No I don't log pack temperatures. The batteries don't get hot enough to make this a concern. If you keep the average discharge current below 3C you should be fine. If you are doing 300 amps at 288 volts this is 86.4 kw into the motor (116 HP) and would probably be 98 HP at the wheels. At that power level the 818 could probably do 120mph until the motor overheats.

This will certainly be an exciting EV. You should be able to get a little over 300 HP to the wheels with that setup. Keep in mind that the WarP 11HV is probably only good for around 45 HP continuous. This would be around 100 battery amps which is an hour of operating time. Unless you are on the track this is going to be in the felony speed range.

Good luck!


----------



## TooQik (May 4, 2013)

I like the FFR 818, have been following it since they had the competition for the body design. I had planned on using one for my first EV build but the lack of a hard top put me off.

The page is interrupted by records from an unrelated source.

-- ==== Sys2Proof/Tests/Slice0.lean ====
section
/-! SUPPORT. Tests with expected values from 95_test_vectors.md (each names its vector), and for every statement that
has hypotheses a concrete state and operands that meet them. -/

namespace Sys2Proof.Tests

open Sys2Proof Sys2Proof.Machine

-- One theorem at a time: a kernel `decide` that waits for the theorems before it holds a thread.
set_option Elab.async false

/-! ### Small states -/

/-- The store `S0` (95_test_vectors.md section 0.4). -/
def storeS0 : Store where
  co := memWrite [] 0 [1, 0, 1, 1, 0, 0, 1, 1, 1, 1, 0, 1, 0, 1, 1, 0, 1, 0, 1, 0]
  di := memWrite [] 0 [0, 0, 1, 1, 0, 1, 0, 1, 1, 1, 0, 1, 1, 0, 1, 1, 1, 0, 1, 0]
  hr := memWrite [] 0 [0x0000, 0x0001, 0x1234, 0xFFFF, 0x8000, 0x00FF, 0xAAAA, 0x5555, 0x0102, 0xFEDC]
  ir := memWrite [] 0 [10, 20, 30, 40, 50, 60, 70, 80, 90, 100]

/-- The instance of the vectors on `S0` (section 0.3). -/
def parS0 : Params := { Config.resetParams with nCO := 20, nDI := 20, nHR := 10, nIR := 10, initStore := storeS0 }

/-- The instance of the vectors on `S1` (section 0.5): every element zero. -/
def parS1 : Params := { Config.resetParams with nCO := 2100, nDI := 2100, nHR := 200, nIR := 200 }

/-- The record `CA` (section 0.2); `CP` is `Config.resetCfg`. -/
def cfgCA : Cfg := { Config.resetCfg with dePresent := false }

/-- `IdleReady` at 5000, with an empty trace and the instance's store. -/
def ready (p : Params) (c : Cfg) : State :=
  { State.reset with
    par := p, cfg := c, bus := .idleReady, tNow := 5000, out := []
    co := p.initStore.co, di := p.initStore.di, hr := p.initStore.hr, ir := p.initStore.ir }

/-- A frame in the buffer whose last byte came at 17000. -/
def received (p : Params) (c : Cfg) (f : List Byte) : State :=
  { ready p c with bus := .receiving, buf := f, tLast := 17000, tNow := 17000, inbox := [.tick 21011] }

/-- The guard wait of a pin that was flushed at 30000. -/
def guarding : State :=
  { ready parS0 Config.resetCfg with bus := .guardWait, de := .transmit, tFlush := 30000, tNow := 30000 }

/-- The same state with these events to come. -/
def given (s : State) (es : List Event) : State := { s with inbox := es }

/-- The state after one step. -/
def after (s : State) : State :=
  match step s with
  | .next t => t
  | .fault _ => s
  | .refused _ => s

/-- The trace after one frame, run as section 0.6 runs it. -/
def answer (p : Params) (f : List Byte) : List OutEvent := (after (received p cfgCA f)).out

/-- The bytes of a response, as the trace shows them without a pin. -/
def sent (f : List Byte) : List OutEvent := f.map OutEvent.tx

/-- The step answers a next state. -/
def completes (s : State) : Bool :=
  match step s with
  | .next _ => true
  | .fault _ => false
  | .refused _ => false

theorem next_of_completes {s : State} (h : completes s = true) : ∃ t, step s = .next t := by
  unfold completes at h
  split at h
  · exact ⟨_, by assumption⟩
  · cases h
  · cases h

/-! ### Well-formedness -/

theorem test_wellformed_refuses_256_coil_bytes :
    illFormed (.wmco 0x11#8 0 0 (List.replicate 256 0)) = some .byteCountTooLarge := by decide +kernel
theorem test_wellformed_refuses_256_register_bytes :
    illFormed (.wmhr 0x11#8 0 0 (List.replicate 256 0)) = some .byteCountTooLarge := by decide +kernel
theorem test_wellformed_refuses_supported_code_as_illegal :
    illFormed (.illegal 0x11#8 0x10#8 []) = some .supportedCode := by decide +kernel

/-! ### Decoding, one frame written out for each constructor -/

/-- V-RD-8. -/
theorem test_decode_rdco : decode [0x11, 0x01, 0xFF, 0xFF, 0x00, 0x02, 0xBF, 0x7F] = .ok (.rdco 0x11 0xFFFF 2) := by
  decide +kernel
/-- V-RD-11. -/
theorem test_decode_rddi : decode [0x11, 0x02, 0x00, 0x0A, 0x00, 0x0B, 0x1B, 0x5F] = .ok (.rddi 0x11 10 11) := by
  decide +kernel
/-- V-RD-12. -/
theorem test_decode_rdhr : decode [0x11, 0x03, 0x00, 0x02, 0x00, 0x03, 0xA6, 0x9B] = .ok (.rdhr 0x11 2 3) := by
  decide +kernel
/-- V-RD-19. -/
theorem test_decode_rdir : decode [0x11, 0x04, 0x00, 0x0A, 0x00, 0x01, 0x13, 0x58] = .ok (.rdir 0x11 10 1) := by
  decide +kernel
/-- V-WR-3. -/
theorem test_decode_wrco : decode [0x11, 0x05, 0x00, 0x04, 0x12, 0x34, 0x83, 0xEC] = .ok (.wrco 0x11 4 0x1234) := by
  decide +kernel
/-- V-BC-1. -/
theorem test_decode_wrhr : decode [0x00, 0x06, 0x00, 0x00, 0x43, 0x21, 0x79, 0x33] = .ok (.wrhr 0 0 0x4321) := by
  decide +kernel
/-- V-WR-10. -/
theorem test_decode_wmco : decode [0x11, 0x0F, 0x00, 0x00, 0x00, 0x0A, 0x02, 0xCD, 0x01, 0xBD, 0xA8] =
    .ok (.wmco 0x11 0 10 [0xCD, 0x01]) := by decide +kernel
/-- V-WR-16. -/
theorem test_decode_wmhr :
    decode [0x11, 0x10, 0x00, 0x09, 0x00, 0x02, 0x04, 0x00, 0x01, 0x00, 0x02, 0xB7, 0x04] =
      .ok (.wmhr 0x11 9 2 [0x00, 0x01, 0x00, 0x02]) := by decide +kernel
/-- V-EX-5. -/
theorem test_decode_illegal : decode [0x11, 0x2B, 0x0E, 0x01, 0x00, 0xB1, 0xB4] =
    .ok (.illegal 0x11 0x2B [0x0E, 0x01, 0x00]) := by decide +kernel
/-- V-WR-19: `BC` says 4, three data bytes follow. -/
theorem test_decode_malformed : decode [0x11, 0x10, 0x00, 0x00, 0x00, 0x02, 0x04, 0x00, 0x01, 0x00, 0x94, 0xF7] =
    .error .malformedLength := by decide +kernel
/-- A table word of one byte: the rest of the payload is zero. -/
theorem test_decodeTableWord : decodeTableWord 8 0x0F = some (.wmco 0x11 0 0 []) ∧
    decodeTableWord 40 0x0200090003 = some (.rdhr 0x11 9 2) := by decide +kernel
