-- ==== Sys2Proof/Machine/Burners.lean ====
section
/-! DEFINITION. The Burner Sequencers and the Kiln Mode Controller: state entries, lockout, flame windows, air permissive,
mode changes, and the burner and mode requests (R18 to R41, R112 to R120). -/

namespace Sys2Proof.Machine

/-! Kiln mode changes other than the entry into SHUTDOWN (R115) -/

/-- The class of a MODE notice (R115). -/
def modeClass (md : KilnMode) : NoticeClass := if md = .upset then .urgent else .routine

/-- The mode held, the pending shutdown set emptied, and the MODE notice (R115 steps 1 and 2). -/
def holdMode (md : KilnMode) (s : State) : State :=
  post (.mode md) (modeClass md) { s with kiln := { mode := md, pendingShutdown := Tab.fill false } }

/-- The Alarm Table is given the mode held: the holds by suppression begin and end here (R115 step 5, R132). -/
def giveMode (s : State) : State :=
  { s with rep := { s.rep with alarms := { s.rep.alarms with mode := s.kiln.mode } } }

/-- Line availability, then suppression and the releases it brings, after a mode change (R115 steps 4 and 5, R133). -/
def afterMode (s : State) : State := onRep releaseHeld (giveMode (reformAll s))

/-- A change of the kiln mode to a mode other than SHUTDOWN (R115). -/
def enterMode (md : KilnMode) (s : State) : State := afterMode (holdMode md s)

/-- Burner `n` leaves the pending shutdown set (R117). -/
def dropPending (n : Fin 3) (s : State) : State :=
  { s with kiln := { s.kiln with pendingShutdown := s.kiln.pendingShutdown.put n false } }

/-- The pending shutdown set is empty. -/
def noPending (s : State) : Bool := s.kiln.pendingShutdown.count id == 0

/-- What the Kiln Mode Controller does at a change of burner `n` to state `st`: UPSET at burner 0's lockout in PRODUCTION
(R118), the removal from the pending set and OFF when that empties it (R117). -/
def kilnSees (n : Fin 3) (st : BurnerState) (s : State) : State :=
  if n = 0 ∧ st = .lockedOut ∧ s.kiln.mode = .production then enterMode .upset s
  else if s.kiln.mode = .shutdown ∧ st.atRest ∧ s.kiln.pendingShutdown.nth n then
    let s := dropPending n s
    if noPending s then enterMode .off s else s
  else s

/-! Burner state entries (R19, R25, R26, R38) -/

/-- Burner `n` changed. -/
def onBurner (n : Fin 3) (f : BurnerRec → BurnerRec) (s : State) : State := { s with burners := s.burners.upd n f }

/-- PILOTn by state (Table 2-5). -/
def pilotOn : BurnerState → Bool
  | .pilotTrial | .mainTrial => true
  | .lockedOut | .idle | .purge | .firing | .stopping => false

/-- MAINPn by state (Table 2-5). -/
def mainOn : BurnerState → Bool
  | .mainTrial | .firing => true
  | .lockedOut | .idle | .purge | .pilotTrial | .stopping => false

/-- The step time in s that an entry loads, none where the step timer stops (R26, R30, R31, R32, R35). -/
def stepTime (t : TimingSet) : BurnerState → Option Nat
  | .purge => some t.purgeTime
  | .pilotTrial => some t.pilotTrialTime
  | .mainTrial => some t.mainTrialTime
  | .stopping => some t.postPurgeTime
  | .lockedOut | .idle | .firing => none

/-- Latch the timing set: the dark limit is formed anew, and a proven count above the new k is set to it (R19). -/
def latch (t : TimingSet) (b : BurnerRec) : BurnerRec :=
  { b with latched := t, darkLimit := t.darkLimit, proven := min b.proven t.k }

/-- The burner record at an entry into `st`: outputs, latched set, step and grace timers, proven count, and the window in
progress at an IDLE entry marked as not judged (R19, R25, R26, R29, R31). -/
def enterRec (t : TimingSet) (st : BurnerState) (b : BurnerRec) : BurnerRec :=
  let b := latch t b
  { b with
    state := st
    pilot := pilotOn st
    mainp := mainOn st
    stepRunning := (stepTime t st).isSome
    stepLeft := Config.sec ((stepTime t st).getD 0)
    grace := none
    proven := if st = .pilotTrial ∨ st = .lockedOut then 0 else b.proven
    unjudged := b.unjudged || st == .idle }

/-- The latched alarm of a lockout cause (Table 2-6). -/
def causeAlarm : LockoutCause → Option (Fin 16)
  | .flameFail => some 0 | .pilotFail => some 1 | .mainFail => some 2 | .falseFlame => some 3 | .airLost => some 4
  | .estop => some 6
  | .interlockStale => none | .powerUp => none | .settings => none

/-- Raise the latched alarm of a cause, when it has one (R26 step 5). -/
def raiseCause (n : Fin 3) (cause : LockoutCause) (s : State) : State :=
  match causeAlarm cause with
  | some k => raise (burnerAlarm n k) s
  | none => s

/-- INTERLOCK STALE and PURGE HELD of the burner end with their states (R26 step 6, R30, R34). -/
def endConditions (n : Fin 3) (s : State) : State := clear (burnerAlarm n 12) (clear (burnerAlarm n 5) s)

Back to the subject at hand, rather than designing air flow from top to bottom, do you have enough space to duct air across the top of each battery box instead, so you're directly cooling the terminals?


----------



## ninjanick (Oct 11, 2014)

TooQik said:


> I like the FFR 818, have been following it since they had the competition for the body design. I had planned on using one for my first EV build but the lack of a hard top put me off.


There's actually talk regarding an 818C.



TooQik said:


> Back to the subject at hand, rather than designing air flow from top to bottom, do you have enough space to duct air across the top of each battery box instead, so you're directly cooling the terminals?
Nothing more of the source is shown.